There are lots of articles about bad use cases of ChatGPT that Google already provided for decades.
Want to get bad medical advice for the weird pain in your belly? Google can tell you it’s cancer, no problem.
Do you want to know how to make drugs without a lab? Google even gives you links to stores where you can buy the materials for it.
Want some racism/misogyny/other evil content? Google is your ever helpful friend and garbage dump.
What’s the difference apart from ChatGPT’s inability to link to existing sources?
I think it’s a combination of inability to link to sources (as you have stated) as well as the confidence in which it may provide incorrect information, and a lack of proper understanding from many people as to how LLMs work and exactly how incorrect they can be at times.
Sure, people can lie on the internet, but a chat bot talking to me and lying? Shouldn’t computers not be able to do that? (/s of course)
It’s not the inability to link sources, it’s the wholesale manufacture of them. It’s a language model, not a search engine. It doesn’t get its information from somewhere. It generates it probibalistically based on the structure of the sentence its forming.
It’ll include sources if the sentence structure suggests they should be there, but they’ll also just be built by probabilistic insertion of words.
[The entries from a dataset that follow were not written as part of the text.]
-- ==== Sys2Proof/Machine/Twin.lean ====
section
/-! DEFINITION. Twin operation: frames, digests, the self-check, and changes of control (chapter 18). -/

namespace Sys2Proof.Machine

open Sys2Proof.Bits

/-! ### Roles (R380 to R383) -/

/-- The TWN block runs from the OK completion of step 8 (R388); in TWIN it then exchanges frames (R373). -/
def State.twnRuns (s : State) : Bool := decide (8 ≤ s.bup.last)
def State.twinRuns (s : State) : Bool := s.b Reg.TWN_CFG_MODE && s.twnRuns

/-- EPOCH and SYNC of the peer's last valid frame. -/
def State.peerEpoch (s : State) : Nat := le s.twn.peer 4 2
def State.peerSync (s : State) : Bool := bit (byteAt s.twn.peer 6).toNat 2

/-- Event 0x1001. -/
def State.roleEvent (s : State) (became : Bool) (cause : Nat) : State :=
  s.ev 0x1001 (ofBool became + 2 * cause + 65536 * s.f Reg.TWN_STATUS_EPOCH) s.peerEpoch 0x152

/-- A change of control ends the pair's agreement: the new standby's SYNC and clean time begin again (R384). The spec gives event 0x1003
no cause for it, and none is written (DESIGN CHOICE, log entry 42). -/
def State.newPair (s : State) : State :=
  let s : State := { s with twn := { s.twn with matched := 0, clean := 0 } }
  (s.wr 0x110000C 0#32).setF Reg.TWN_STATUS_SYNC 0

/-- The new active continues from its own reference (R374, Table 20-5). -/
def State.ownReference (s : State) : State :=
  ((s.setF Reg.CLK_STATUS_TWIN_LOCK 0).setF Reg.CLK_STATUS_REF_SRC 0).setF Reg.CLK_TWIN_PHASE_OFFSET 0

/-- The module becomes active from its next frame (R380, R382, R386), with a cause of event 0x1001. -/
def State.takeControl (s : State) (cause : Nat) : State :=
  let e := if s.twn.peer = [] then 1 else (s.peerEpoch + 1) % 65536
  let was := s.mstate
  let s : State := { s with twn := { s.twn with flip := some (s.beatN + 1, true), asked := none, judge := none } }
  let s := s.setF Reg.TWN_STATUS_EPOCH e
  let s := (s.setF Reg.TWN_LAST_TAKE_CAUSE cause).setF Reg.TWN_LAST_TAKE_EPOCH e
  let s := (s.setF Reg.TWN_LAST_BEAT_BEAT s.beatLo).bump Reg.TWN_TAKEOVER_CNT
  let s := if cause = 3 ∨ cause = 4 then s.bump Reg.TWN_SWITCH_CNT else s
  let s := ((s.roleEvent true cause).enter 3 0).newPair.ownReference
  if was = 4 then s.ldgTakeover else s

/-- It becomes active unless a trigger of Table 1-7 outranks the change (R31), or an output mismatch waits for its decision (R378). -/
def State.becomeActive (s : State) (cause : Nat) : State :=
  if s.twn.judge.isSome then s else s.lowest fun s => s.takeControl cause

/-- The module becomes standby, with ACTIVE 0 from frame k (R381, R382). -/
def State.giveControl (s : State) (cause k : Nat) : State :=
  let s : State := { s with twn := { s.twn with flip := some (k, false), asked := none, judge := none } }
  let s := if cause = 5 then s.bump Reg.TWN_YIELD_CNT else s
  ((s.roleEvent false cause).enter 4 0).newPair

/-- It becomes standby under the same conditions. -/
def State.becomeStandby (s : State) (cause k : Nat) : State :=
  if s.twn.judge.isSome then s else s.lowest fun s => s.giveControl cause k

/-- YIELD (R381): a valid status section of this beat reports that the peer's frame was applied, and this module's carried
ACTIVE. A module in SAFE_STOP clears ACTIVE and keeps its state (Table 18-3). -/
def State.yield (s : State) (fr : Bytes) (v : Sections) : State :=
  let a := (byteAt fr 56).toNat
  let giving : Bool := match s.twn.flip with | some (_, false) => true | _ => false
  if s.twinRuns ∧ v.status ∧ bit a 1 ∧ a % 2 ≠ s.f Reg.TWN_STATUS_MODULE ∧ s.srcActive s.beatN ∧ ¬ giving then
    if s.mstate = 3 then s.becomeStandby 5 (s.beatN + 2)
    else ({ s with twn := { s.twn with flip := some (s.beatN + 2, false) } }).logTrigger 0 false
  else s

/-- The role taken when step 10 completes (R383): standby where the peer's last valid frame showed an active in service. -/
def State.stepTenRole (s : State) : State :=
  if ¬ s.b Reg.TWN_CFG_MODE then s.lowest fun s => s.enter 3 0
  else if s.b Reg.TWN_STATUS_PEER_ACTIVE ∧ s.f Reg.TWN_STATUS_PEER_MSTATE = 3 then s.lowest fun s => (s.roleEvent false 0).enter 4 0
  else ({ s with twn := { s.twn with judge := none, mism := false } }).becomeActive 0

/-! ### Digests and the self-check (R377, R378) -/

/-- Frames of ports in port order. -/
def byPort (l : List (Nat × Bytes)) : List Bytes :=
  (l.foldl (fun (acc : List (Nat × Bytes)) (e : Nat × Bytes) =>
    (acc.filter fun (x : Nat × Bytes) => decide (x.1 ≤ e.1)) ++ [e] ++ acc.filter fun (x : Nat × Bytes) => decide (e.1 < x.1)) []).map
      fun (e : Nat × Bytes) => e.2

/-- The output digest of this beat at its end. -/
def State.outDigest (s : State) : Bytes :=
  let n := s.beatN
  let links := s.stg.boards.flatMap fun (e : Nat × Board) => match e.2.sent with
    | some (k, fr) => if e.2.trained ∧ k = n + 1 then fr.take 4 ++ (fr.drop 7).take 1205 else []
    | none => []
  let pub := if s.bud.lastPub.1 = n then s.bud.lastPub.2 else []
  let roots := s.ldg.closed.flatMap fun (b : Batch) => if b.beat = n then (b.hdr.drop 128).take 32 else []
  Config.shake256 (links ++ (byPort s.twn.formed).flatten ++ toLe 2 (s.f Reg.BUD_THR_STATE_LINES) ++ pub ++ roots) 32

/-- The valid sections of an upstream frame (Table 9-2), after a byte with the validity of the five. -/
def Rx.digest (rx : Rx) : Bytes :=
  let part (v : Bool) (at_ n : Nat) : Bytes := if v then (rx.frame.drop at_).take n else []
  BitVec.ofNat 8 (31 - failedOf rx.ok) :: part rx.ok.sample 0 36 ++ part rx.ok.status 36 28 ++ part rx.ok.ack 192 8
    ++ part rx.ok.fault 256 64 ++ part rx.ok.half 640 36

/-- The input digest of this beat at its end. -/
def State.inDigest (s : State) : Bytes :=
  let links := s.stg.boards.flatMap fun (e : Nat × Board) =>
    if e.2.trained then
      (match e.2.rx with
       | some rx => if rx.beat = s.beatN then rx.digest else [0]
       | none => [0])
    else []
  Config.shake256 (links ++ (byPort s.twn.heard).flatten ++ s.twn.applied ++ s.twn.used) 32

/-- The self-check's items. Item 3 recomputes the digest from the retained outputs, which are those that were sent: it is 0. -/
def State.selfItems (s : State) : Nat :=
  let recent (o : Option Nat) : Bool := match o with | some b => decide (s.beatN < b + 1000) | none => false
  let down := s.parts.any fun (e : Nat × Part) => e.2.man.isSome && decide (s.f (Reg.RCV_PART_STATE_PSTATE e.1) ≠ 0)
  ofBool (recent s.twn.faultAt || recent s.twn.rungAt || decide (s.rcv.rungs ≠ [])) + 2 * ofBool (recent s.twn.eccAt) + 4 * ofBool down

/-- The OR of two sets of items. -/
def orItems (a b : Nat) : Nat := (BitVec.ofNat 4 a ||| BitVec.ofNat 4 b).toNat

/-- The self-check of a beat with an output mismatch. -/
def State.selfCheck (s : State) : State :=
  match s.twn.judge with
  | some (j, own, peer) =>
    if s.twn.mism ∨ own.isNone then
      { s with twn := { s.twn with judge := some (j, some (orItems (own.getD 0) s.selfItems), peer), mism := false } }
    else s
  | none => s

/-- SELF_CHECK (R378). -/
def execSelfCheck (s : State) : Res := .next s.selfCheck

/-- TAKEOVER_DECISION (R378, Table 18-2). -/
def State.takeover (s : State) : State :=
  match s.twn.judge with
  | some (j, some own, some peer) =>
    if s.beatN ≤ j then s
    else
      let standby := decide (s.mstate = 4)
      let sync := if standby then s.b Reg.TWN_STATUS_SYNC else s.peerSync
      let take := sync && decide (s.mstate = 3 ∨ s.mstate = 4) &&
        (if standby then decide (peer ≠ 0 ∧ own = 0) else decide (own ≠ 0 ∧ peer = 0))
      let s := s.ev 0x1002 (2 * own + 32 * peer + 512 * ofBool take) ((j - 3) % 4294967296) 0x152
      let s : State := { s with twn := { s.twn with judge := none, mism := false } }
      let s := s.syncClear 2
      if ¬ take then s else if standby then s.becomeActive 2 else s.becomeStandby 2 (s.beatN + 1)
  | _ => s

/-- TAKEOVER_DECISION (R378). -/
def execTakeoverDecision (s : State) : Res := .next s.takeover

/-! ### Twin frames (R373, R375) -/

/-- A mirrored record in RECORDS (Table 18-1). -/
def Mirrored.bytes : Mirrored → Bytes
  | .letter l cycle =>
    let q := match l.hdr.reply with | .host q _ => q.val | _ => 0
    let n := if l.data = [] then l.len else l.data.length
    [1, BitVec.ofNat 8 (LOp.code l.op)] ++ toLe 2 q ++ toLe 6 l.hdr.addr.toNat ++ toLe 2 cycle
      ++ [BitVec.ofNat 8 (n - 1), 0, 0, 0] ++ fit l.data ((l.data.length + 7) / 8 * 8)
  | .write off v _ => [2, 0, 0, 0] ++ toLe 4 off ++ [0, 0, 0, 0, 3, 0, 0, 0] ++ fit (toLe 4 v.toNat) 8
I’ve seen attempts of people trying to train a LLM on information with sources. The end result was a model that would still hallucinate false information, and follow it up with a convincing looking source that doesn’t actually exist or a link that just leads to a 404 page. The way current LLMs work makes it impossible for them to mention accurate sources by default as they don’t remember full sentences or even any actual information, but just pick up some underlying patterns.
Currently the best you can do is letting a LLM come up with search engine queries to find relevant and up to date information for a certain question, and then making it formulate an answer based on what it found and including links to the page(s) it used. The main problem here is that LLMs are not great yet at verifying if a source is accurate, and most people will just take anything that mentions a source as a hard fact without even looking at what the source is.
It’s like a fancy interface for Google’s “I’m feeling lucky” button.
The issue is that LLMs are fundamentally not able to not know something. Non-LLM filters that are strapped in front of an LLM can catch stuff like that (“As an LLM I am not able to…”), but if the request makes it through the filter, the LLM is not able to say “Sorry, I don’t know that”, because the data set doesn’t contain that.
For example, there aren’t a lot of API documentations that contain a “Sorry, I don’t know how this endpoint works”.
Strongly agreed. I view this as the biggest issue with LLMs. They will hallucinate a confidently incorrect answer for those cases. It makes them misinformation machines.